Southern Sudanese riot in Khartoum after Garang death
By Khaled Abdel-Aziz
KHARTOUM, Aug 1 (Reuters) – Thousands of southern Sudanese, some wielding knives and bars, looted shops and clashed with police in the streets of Khartoum on Monday after learning of the death of ex-rebel leader John Garang, witnesses said.
Southern Sudanese women mourn the death of Sudan’s First Vice-President and former rebel leader of Sudan People’s Liberation Movement John Garang in Nairobi, Kenya, August 1, 2005. (Reuters). |
“People have been running all over the streets. The policemen are taking people from the streets. There is fire and smoke,” a Reuters TV witness said.
“They are beating anybody they see who looks like they are Arab,” Swayd Abdullah, a student, told Reuters.
Shops closed and there was a heightened security presence in the streets, witnesses said.
The southern Sudanese, who recently gave Garang a tumultuous welcome when he travelled north to take up his post as vice-president in the new power-sharing government, also smashed cars and shops in several hours of rioting, the witnesses said.

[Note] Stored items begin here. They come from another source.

-- ==== Sys2Proof/Machine/Scalar.lean ====
section
/-!
DEFINITION. Scalar arithmetic: ALU, immediates, shifts, LUI, multiply and divide (05 R104, R107, R110 to R113; 02 R50
to R54).
-/

namespace Sys2Proof.Machine

/-- 1 or 0. -/
def boolInt (b : Bool) : Int := if b then 1 else 0

/-- SHL of R111: the exact product, 0 from an amount of 32 on. -/
def shlInt (a : Word) (n : Nat) : Int := if 32 ≤ n then 0 else a.toInt * 2 ^ n

/-- SHR of R111. -/
def shrInt (a : Word) (n : Nat) : Int := if 32 ≤ n then 0 else ((a.toNat / 2 ^ n : Nat) : Int)

/-- SRA of R111: the sign from an amount of 32 on. -/
def sraInt (a : Word) (n : Nat) : Int := if 32 ≤ n then (if a.toInt < 0 then -1 else 0) else a.toInt / 2 ^ n

/-- The number of leading zero bits of a word. -/
def clzNat (a : Word) : Nat := if a = 0 then 32 else 31 - a.toNat.log2

/-- The number of one bits of a word. -/
def popcNat (a : Word) : Nat := ((List.range 32).filter fun i => a.getLsbD i).length

/-- The bits of a word in reverse order. -/
def brevWord (a : Word) : Word := a.reverse

/-- A scalar arithmetic instruction of latency 1 with exact result `e` (05 R104, R110): the result passes the modifier
stages and lands in the next cycle. -/
def scalarOp (d : BitVec 5) (signed : Bool) (e : Core → Int) (id : Nat) (s : State) : Res :=
  let c := s.core id
  let r := deliverInt c.md signed 32 (e c)
  .done (s.setCore id ((c.orFlags r.2).landG s.now d r.1)) .next

/-- A scalar arithmetic instruction of two registers. -/
def aluOp (d a b : BitVec 5) (signed : Bool) (e : Word → Word → Int) (id : Nat) (s : State) : Res :=
  scalarOp d signed (fun c => e (c.readG a) (c.readG b)) id s

/-- A scalar arithmetic instruction of one register. -/
def unaryOp (d a : BitVec 5) (signed : Bool) (e : Word → Int) (id : Nat) (s : State) : Res :=
  scalarOp d signed (fun c => e (c.readG a)) id s

/-- ADD (05 R111). -/
def execAdd (d a b : BitVec 5) (s : State) : Host.Outcome State Fault Refusal :=
  issue (.add d a b) (aluOp d a b true fun a b => a.toInt + b.toInt) s

/-- SUB (05 R111). -/
def execSub (d a b : BitVec 5) (s : State) : Host.Outcome State Fault Refusal :=
  issue (.sub d a b) (aluOp d a b true fun a b => a.toInt - b.toInt) s

/-- AND (05 R111). -/
def execAnd (d a b : BitVec 5) (s : State) : Host.Outcome State Fault Refusal :=
  issue (.and d a b) (aluOp d a b true fun a b => (a &&& b).toInt) s

/-- OR (05 R111). -/
def execOr (d a b : BitVec 5) (s : State) : Host.Outcome State Fault Refusal :=
  issue (.or d a b) (aluOp d a b true fun a b => (a ||| b).toInt) s

/-- XOR (05 R111). -/
def execXor (d a b : BitVec 5) (s : State) : Host.Outcome State Fault Refusal :=
  issue (.xor d a b) (aluOp d a b true fun a b => (a ^^^ b).toInt) s

/-- ANDN (05 R111). -/
def execAndn (d a b : BitVec 5) (s : State) : Host.Outcome State Fault Refusal :=
  issue (.andn d a b) (aluOp d a b true fun a b => (a &&& ~~~b).toInt) s

/-- SHL (05 R111). -/
def execShl (d a b : BitVec 5) (s : State) : Host.Outcome State Fault Refusal :=
  issue (.shl d a b) (aluOp d a b true fun a b => shlInt a b.toNat) s

/-- SHR (05 R111). -/
def execShr (d a b : BitVec 5) (s : State) : Host.Outcome State Fault Refusal :=
  issue (.shr d a b) (aluOp d a b false fun a b => shrInt a b.toNat) s

/-- SRA (05 R111). -/
def execSra (d a b : BitVec 5) (s : State) : Host.Outcome State Fault Refusal :=
  issue (.sra d a b) (aluOp d a b true fun a b => sraInt a b.toNat) s

/-- SLT (05 R111). -/
def execSlt (d a b : BitVec 5) (s : State) : Host.Outcome State Fault Refusal :=
  issue (.slt d a b) (aluOp d a b true fun a b => boolInt (decide (a.toInt < b.toInt))) s

/-- SLTU (05 R111). -/
def execSltu (d a b : BitVec 5) (s : State) : Host.Outcome State Fault Refusal :=
  issue (.sltu d a b) (aluOp d a b false fun a b => boolInt (decide (a.toNat < b.toNat))) s

/-- SEQ (05 R111). -/
def execSeq (d a b : BitVec 5) (s : State) : Host.Outcome State Fault Refusal :=
  issue (.seq d a b) (aluOp d a b true fun a b => boolInt (a == b)) s

/-- SNE (05 R111). -/
def execSne (d a b : BitVec 5) (s : State) : Host.Outcome State Fault Refusal :=
  issue (.sne d a b) (aluOp d a b true fun a b => boolInt (a != b)) s

/-- MIN (05 R111). -/
def execMin (d a b : BitVec 5) (s : State) : Host.Outcome State Fault Refusal :=
  issue (.min d a b) (aluOp d a b true fun a b => min a.toInt b.toInt) s

/-- MAX (05 R111). -/
def execMax (d a b : BitVec 5) (s : State) : Host.Outcome State Fault Refusal :=
  issue (.max d a b) (aluOp d a b true fun a b => max a.toInt b.toInt) s

/-- MINU (05 R111). -/
def execMinu (d a b : BitVec 5) (s : State) : Host.Outcome State Fault Refusal :=
  issue (.minu d a b) (aluOp d a b false fun a b => min (a.toNat : Int) b.toNat) s

/-- MAXU (05 R111). -/
def execMaxu (d a b : BitVec 5) (s : State) : Host.Outcome State Fault Refusal :=
  issue (.maxu d a b) (aluOp d a b false fun a b => max (a.toNat : Int) b.toNat) s

/-- SEL (05 R111): g[d] before the instruction chooses. -/
def execSel (d a b : BitVec 5) (s : State) : Host.Outcome State Fault Refusal :=
  issue (.sel d a b) (scalarOp d true fun c => if c.readG d ≠ 0 then (c.readG a).toInt else (c.readG b).toInt) s

/-- CLZ (05 R111). -/
def execClz (d a : BitVec 5) (s : State) : Host.Outcome State Fault Refusal :=
  issue (.clz d a) (unaryOp d a true fun a => (clzNat a : Int)) s

/-- POPC (05 R111). -/
def execPopc (d a : BitVec 5) (s : State) : Host.Outcome State Fault Refusal :=
  issue (.popc d a) (unaryOp d a true fun a => (popcNat a : Int)) s

/-- BREV (05 R111). -/
def execBrev (d a : BitVec 5) (s : State) : Host.Outcome State Fault Refusal :=
  issue (.brev d a) (unaryOp d a true fun a => (brevWord a).toInt) s

/-- ADDI (05 R112). -/
def execAddi (d a : BitVec 5) (i : BitVec 16) (s : State) : Host.Outcome State Fault Refusal :=
  issue (.addi d a i) (unaryOp d a true fun a => a.toInt + i.toInt) s

/-- ANDI (05 R112). -/
def execAndi (d a : BitVec 5) (i : BitVec 16) (s : State) : Host.Outcome State Fault Refusal :=
  issue (.andi d a i) (unaryOp d a true fun a => (a &&& i.zeroExtend 32).toInt) s

/-- ORI (05 R112). -/
def execOri (d a : BitVec 5) (i : BitVec 16) (s : State) : Host.Outcome State Fault Refusal :=
  issue (.ori d a i) (unaryOp d a true fun a => (a ||| i.zeroExtend 32).toInt) s

/-- XORI (05 R112). -/
def execXori (d a : BitVec 5) (i : BitVec 16) (s : State) : Host.Outcome State Fault Refusal :=
  issue (.xori d a i) (unaryOp d a true fun a => (a ^^^ i.zeroExtend 32).toInt) s

/-- SLTI (05 R112). -/
def execSlti (d a : BitVec 5) (i : BitVec 16) (s : State) : Host.Outcome State Fault Refusal :=
  issue (.slti d a i) (unaryOp d a true fun a => boolInt (decide (a.toInt < i.toInt))) s

/-- SLTIU (05 R112). -/
def execSltiu (d a : BitVec 5) (i : BitVec 16) (s : State) : Host.Outcome State Fault Refusal :=
  issue (.sltiu d a i) (unaryOp d a false fun a => boolInt (decide (a.toNat < (i.signExtend 32).toNat))) s

/-- SHLI (05 R112; 02 R53). -/
def execShli (d a : BitVec 5) (n : BitVec 6) (s : State) : Host.Outcome State Fault Refusal :=
  issue (.shli d a n) (unaryOp d a true fun a => shlInt a n.toNat) s

/-- SHRI (05 R112; 02 R53). -/
def execShri (d a : BitVec 5) (n : BitVec 6) (s : State) : Host.Outcome State Fault Refusal :=
  issue (.shri d a n) (unaryOp d a false fun a => shrInt a n.toNat) s

/-- SRAI (05 R112; 02 R53). -/
def execSrai (d a : BitVec 5) (n : BitVec 6) (s : State) : Host.Outcome State Fault Refusal :=
  issue (.srai d a n) (unaryOp d a true fun a => sraInt a n.toNat) s

/-- Writes a result of latency 1 (05 R104). -/
def landRes (d : BitVec 5) (v : Core → Word) (id : Nat) (s : State) : Res :=
  let c := s.core id
  .done (s.setCore id (c.landG s.now d (v c))) .next

/-- LUI (05 R112): not arithmetic. -/
def execLui (d : BitVec 5) (i : BitVec 16) (s : State) : Host.Outcome State Fault Refusal :=
  issue (.lui d i) (landRes d fun _ => i ++ 0#16) s

/-- A multiplication with its exact result: latency 3 (05 R104, R113). -/
def mulOp (d a b : BitVec 5) (signed : Bool) (e : Word → Word → Int) (id : Nat) (s : State) : Res :=
  let c := s.core id
  let r := deliverInt c.md signed 32 (e (c.readG a) (c.readG b))
  .done (s.setCore id ((c.orFlags r.2).queueG d r.1 (s.now + 3))) .next

/-- A division with its exact result: it stalls while the divider is busy, and its latency is 18 (05 R104, R107,
R113). -/
def divOp (d a b : BitVec 5) (signed : Bool) (e : Word → Word → Int) (id : Nat) (s : State) : Res :=
  let c := s.core id
  if s.now < c.divFree then .wait s .stall
  else
    let r := deliverInt c.md signed 32 (e (c.readG a) (c.readG b))
    .done (s.setCore id { (c.orFlags r.2).queueG d r.1 (s.now + 18) with divFree := s.now + 18 }) .next

/-- DIV of R113: truncated toward zero; −1 for a divisor of 0. -/
def divInt (a b : Word) : Int := if b = 0 then -1 else a.toInt.tdiv b.toInt

/-- DIVU of R113; 2^32 − 1 for a divisor of 0. -/
def divuInt (a b : Word) : Int := if b = 0 then 2 ^ 32 - 1 else ((a.toNat / b.toNat : Nat) : Int)

/-- MUL (05 R113). -/
def execMul (d a b : BitVec 5) (s : State) : Host.Outcome State Fault Refusal :=
  issue (.mul d a b) (mulOp d a b true fun a b => a.toInt * b.toInt) s

/-- MULH (05 R113). -/
def execMulh (d a b : BitVec 5) (s : State) : Host.Outcome State Fault Refusal :=
  issue (.mulh d a b) (mulOp d a b true fun a b => (a.toInt * b.toInt) / 2 ^ 32) s

/-- MULHU (05 R113). -/
def execMulhu (d a b : BitVec 5) (s : State) : Host.Outcome State Fault Refusal :=
  issue (.mulhu d a b) (mulOp d a b false fun a b => ((a.toNat * b.toNat / 2 ^ 32 : Nat) : Int)) s

/-- DIV (05 R113; 02 R52). -/
def execDiv (d a b : BitVec 5) (s : State) : Host.Outcome State Fault Refusal :=
  issue (.div d a b) (divOp d a b true fun a b => divInt a b) s

/-- DIVU (05 R113; 02 R52). -/
def execDivu (d a b : BitVec 5) (s : State) : Host.Outcome State Fault Refusal :=
  issue (.divu d a b) (divOp d a b false fun a b => divuInt a b) s

/-- REM (05 R113; 02 R52). -/
def execRem (d a b : BitVec 5) (s : State) : Host.Outcome State Fault Refusal :=
  issue (.rem d a b) (divOp d a b true fun a b => if b = 0 then a.toInt else a.toInt - b.toInt * divInt a b) s

/-- REMU (05 R113; 02 R52). -/
def execRemu (d a b : BitVec 5) (s : State) : Host.Outcome State Fault Refusal :=
  issue (.remu d a b) (divOp d a b false fun a b => if b = 0 then (a.toNat : Int) else (a.toNat : Int) - b.toNat * divuInt a b) s

end Sys2Proof.Machine
end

“There are groups of southern Sudanese on the streets attacking people and wrecking shops but the areas with governmental buildings are quiet,” said Seif al-Deen Abdallah, a Khartoum taxi driver.
Some gunfire could be heard, although it was not clear if that was in mourning for Garang or from fighting.

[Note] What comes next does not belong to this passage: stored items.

-- ==== Sys2Proof/Machine/Banks.lean ====
section
/-!
DEFINITION. The banks of a local memory: which bank serves a word, what a joint operation reads of its A panel in a cycle, the
core's own accesses with their replay, and what lets a delivery wait (05 R104; 07 R180, R186; 08 R205 to R209).
-/

namespace Sys2Proof.Machine

/-- Cycles per row pair per step (07 R180). -/
def pairCycles (cls : Nat) : Nat := if cls = 0 then 32 else if cls = 1 then 16 else 8

/-- The step length D (07 R180). -/
def stepLen (o : JointOp) : Nat := pairCycles o.cls * o.mmax / 2

/-- The bank of a local word (08 R205): bits A[5:2], each folded with the parity of the masked row bits. -/
def bankOf (h : Word) (w : Nat) : Nat :=
  let row := BitVec.ofNat 8 (w / 16)
  let fold (i : Nat) : Nat :=
    let m := row &&& h.extractLsb' (8 * i) 8
    ((List.range 8).filter fun j => m.getLsbD j).length % 2
  (List.range 4).foldl (fun k i => k + (bitsOf w i 1 + fold i) % 2 * 2 ^ i) 0

/-- One cycle of the banks for one access: the bank and word of each service of the cycle, and the words not served; a
bank serves one word. -/
def serveWords (h : Word) (used : List (Nat × Nat)) : List Nat → List (Nat × Nat) × List Nat
  | [] => (used, [])
  | w :: ws =>
    let k := bankOf h w
    match used.find? fun u => u.1 == k with
    | none => serveWords h ((k, w) :: used) ws
    | some u =>
      let r := serveWords h used ws
      if u.2 = w then r else (r.1, w :: r.2)

/-- One cycle of the banks for accesses in program order: the services, and the words of each access not served. -/
def serveAll (h : Word) (used : List (Nat × Nat)) : List (List Nat) → List (Nat × Nat) × List (List Nat)
  | [] => (used, [])
  | a :: as =>
    let r := serveWords h used a
    let q := serveAll h r.1 as
    (q.1, r.2 :: q.2)

/-- The local words of ranges of bytes, each once, in the order of the ranges: conflicting lanes are served lowest lane first (08
R207). -/
def wordsInOrder (rs : List (Nat × Nat)) : List Nat :=
  (rs.flatMap fun r => (List.range ((r.1 + r.2 + 3) / 4 - r.1 / 4)).map (r.1 / 4 + ·)).eraseDups

/-- The local words of ranges of bytes, each once, in rising order. -/
def wordsOf (rs : List (Nat × Nat)) : List Nat :=
  rs.foldl (fun l r => (List.range ((r.1 + r.2 + 3) / 4 - r.1 / 4)).foldl (fun l i => insertNat (r.1 / 4 + i) l) l) []

/-! ### The A panel (07 R174, R176, R180) -/

/-- The ranges of bytes that K block `q` of row `r` takes of a panel of format `f` with `m` rows (07 R176). -/
def blockSpans (f m r q : Nat) : List (Nat × Nat) :=
  match f with
  | 0 => [(256 * r + 32 * q, 32)]
  | 3 => [(64 * r + 8 * q, 8), (64 * m + 4 * r + q / 2, 1)]
  | 4 => [(128 * r + 32 * (q / 2), 32)]
  | _ => [(128 * r + 16 * q, 16), (128 * m + 4 * r + q / 2, 1)]

/-- The words that row pair `p` of slice `j` works on in step `st`. -/
def pairWords (o : JointOp) (j base st p : Nat) : List Nat :=
  let pn := o.panels.getD j ([], 0, 0)
  wordsOf ([2 * p, 2 * p + 1].flatMap fun r =>
    (blockSpans pn.2.1 pn.2.2 r ((j + st) % 8)).map fun b => (base + b.1, b.2))

/-- The words that the slice of core `id` reads of its panel in cycle `t` (07 R174, R180). DESIGN CHOICE, unsafe: R180 gives
the row pair's cycles, not which word is read in which of them; its words are spread evenly over them (log 10). -/
def panelReads (s : State) (id t : Nat) : List Nat :=
  match (s.cluster (clusterOf id)).joint, (s.core id).slice.lock with
  | some o, some (base, _) =>
    let d := stepLen o
    let n := t - o.start
    let p := n % d / pairCycles o.cls
    if o.start ≤ t && decide (n < 8 * d) && decide (2 * p < (o.panels.getD (indexOf id) ([], 0, 0)).2.2) then
      let ws := pairWords o (indexOf id) base (n / d) p
      let u := n % pairCycles o.cls
      ((List.range ws.length).zip ws).filterMap fun x =>
        if x.1 * pairCycles o.cls / ws.length = u then some x.2 else none
    else []
  | _, _ => []

/-! ### A cycle (08 R207 to R209) -/

/-- The core's banks in cycle `now`; the reads of the panel come first. -/
def Core.bankCycle (c : Core) (now : Nat) (panel : List Nat) : Banks :=
  if c.banks.at' = now then c.banks
  else { at' := now, used := panel.map fun w => (bankOf c.bankhash w, w), waited := false }

/-- An access of the core's own to local words, first tried in cycle `now`: where the banks do not serve all of them it enters
the replay queue. `load` marks a scalar LD; `lane` is the lane group a vector instruction takes. -/
def Core.access (c : Core) (now : Nat) (panel words : List Nat) (stamp : Nat) (load : Bool) (lane : Option Nat) : Core :=
  let b := c.bankCycle now panel
  let r := serveWords c.bankhash b.used words
  { c with
    banks := { b with used := r.1 },
    replay := if r.2.isEmpty then c.replay
      else c.replay ++ [{ words := r.2, since := now, stamp := stamp, load := load, lane := lane }] }

/-- CONFLICTS with `n` cycles counted in CORE, stopping at 0xFFFF (08 R209). -/
def addConflicts (w : Word) (n : Nat) : Word :=
  BitVec.ofNat 32 (w.toNat / 65536 * 65536 + min 65535 (w.toNat % 65536 + n))

/-- CONFLICTS with one more cycle counted in ENGINE, stopping at 0xFFFF (08 R209). -/
def addEngine (w : Word) : Word := BitVec.ofNat 32 (min 65535 (w.toNat / 65536 + 1) * 65536 + w.toNat % 65536)

/-- The pending writes with that of the load that issued in cycle `t` put off by a cycle. -/
def putOff (t : Nat) (ps : List Pend) : List Pend :=
  ps.map fun p => if p.load = some t then { p with landAt := p.landAt + 1 } else p

/-- The core after one more replay cycle of an access: its result comes a cycle later (08 R208). -/
def Core.replayOnce (c : Core) (r : Replay) : Core :=
  if r.load then { c with pend := putOff r.since c.pend }
  else if r.lane.isSome then
    { c with vfly := c.vfly.map fun f => if f.stamp = r.stamp then { f with readyAt := f.readyAt + 1 } else f }
  else c

/-- BANK_REPLAY_RETRY of core `c` (08 R208): the accesses first tried in an earlier cycle are retried in program order,
and leave in that order. Each has one more replay cycle, in which a vector instruction keeps its lane group (06 R144). -/
def execBankReplayRetry (c : Nat) (s : State) : Host.Outcome State Fault Refusal :=
  let k := s.core c
  let old := k.replay.filter fun r => decide (r.since < s.now)
  let new := k.replay.filter fun r => !decide (r.since < s.now)
  if old.isEmpty then .next s
  else
    let open' := old.filter fun r => !r.words.isEmpty
    let b := k.bankCycle s.now (panelReads s c s.now)
    let r := serveAll k.bankhash b.used (old.map Replay.words)
    let rest := ((old.zip r.2).map fun p => { p.1 with words := p.2 }).dropWhile fun r => r.words.isEmpty
    let k1 := open'.foldl Core.replayOnce k
    let cl := s.cluster (clusterOf c)
    let lanes := open'.filterMap Replay.lane
    .next ((s.setCore c { k1 with replay := rest ++ new, banks := { b with used := r.1 },
                                  conflicts := addConflicts k.conflicts open'.length }).setCluster (clusterOf c)
      { cl with laneFree := lanes.foldl (fun l g => put g (max (look 0 g l) (s.now + 1)) l) cl.laneFree })

/-! ### Staging and deliveries -/

/-- Whether words want a bank that another word has in this cycle. -/
def clash (h : Word) (used : List (Nat × Nat)) (words : List Nat) : Bool :=
  words.any fun w => used.any fun u => u.1 == bankOf h w && u.2 != w

/-- The core after the banks served the next eight words of its MLDB, or put them off by a cycle (07 R186; 08 R207). DESIGN
CHOICE, unsafe: the eight words of a cycle are served together or not at all (log 10). -/
def Core.stageWords (c : Core) (now : Nat) (panel : List Nat) : Core :=
  let x := c.slice
  let left := x.stage.length - x.staged
  if left = 0 || x.stagedAt ≤ now || now + (left + 31) / 32 < x.stagedAt then c
  else
    let b := c.bankCycle now panel
    let ws := wordsOf [(x.stageAt + x.staged, min 32 left)]
    if clash c.bankhash b.used ws then { c with slice := { x with stagedAt := x.stagedAt + 1 }, banks := b }
    else { c with slice := { x with staged := x.staged + 32 },
                  banks := { b with used := (ws.map fun w => (bankOf c.bankhash w, w)) ++ b.used } }

/-- Whether a delivery to local words is served in this cycle, and the core either way: a delivery that has to wait counts
once in the cycle (08 R207 to R209). -/
def Core.deliver (c : Core) (now : Nat) (panel words : List Nat) : Bool × Core :=
  let b := c.bankCycle now panel
  if clash c.bankhash b.used words then
    (false, { c with banks := { b with waited := true }, conflicts := if b.waited then c.conflicts else addEngine c.conflicts })
  else (true, { c with banks := { b with used := (words.map fun w => (bankOf c.bankhash w, w)) ++ b.used } })

end Sys2Proof.Machine
end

Arabic satellite channel Al Jazeera showed film footage from Khartoum of a man laying face down on the pavement with blood coming from his head and at least four burning vehicles.
There were also reports of violence in the south, where Garang’s Sudan People’s Liberation Movement (SPLM) fought a 21-year war against the mainly Islamic government in Khartoum until January’s peace accord.
Anglican priest Reverend Paul Yugusuk said he had heard reports of rioting in Juba, one of the main population centres in the south. “There are reports that people are on the streets smashing shop-fronts,” he told reporters in Uganda, citing telephone calls with people in the area.
An aid worker with Catholic Relief Services in Yei in southern Sudan said there was shooting there, but only out of respect for Garang. “People are shooting in the air as a sign of mourning. There are gunshots everywhere,” he told Reuters in Nairobi by phone from Yei.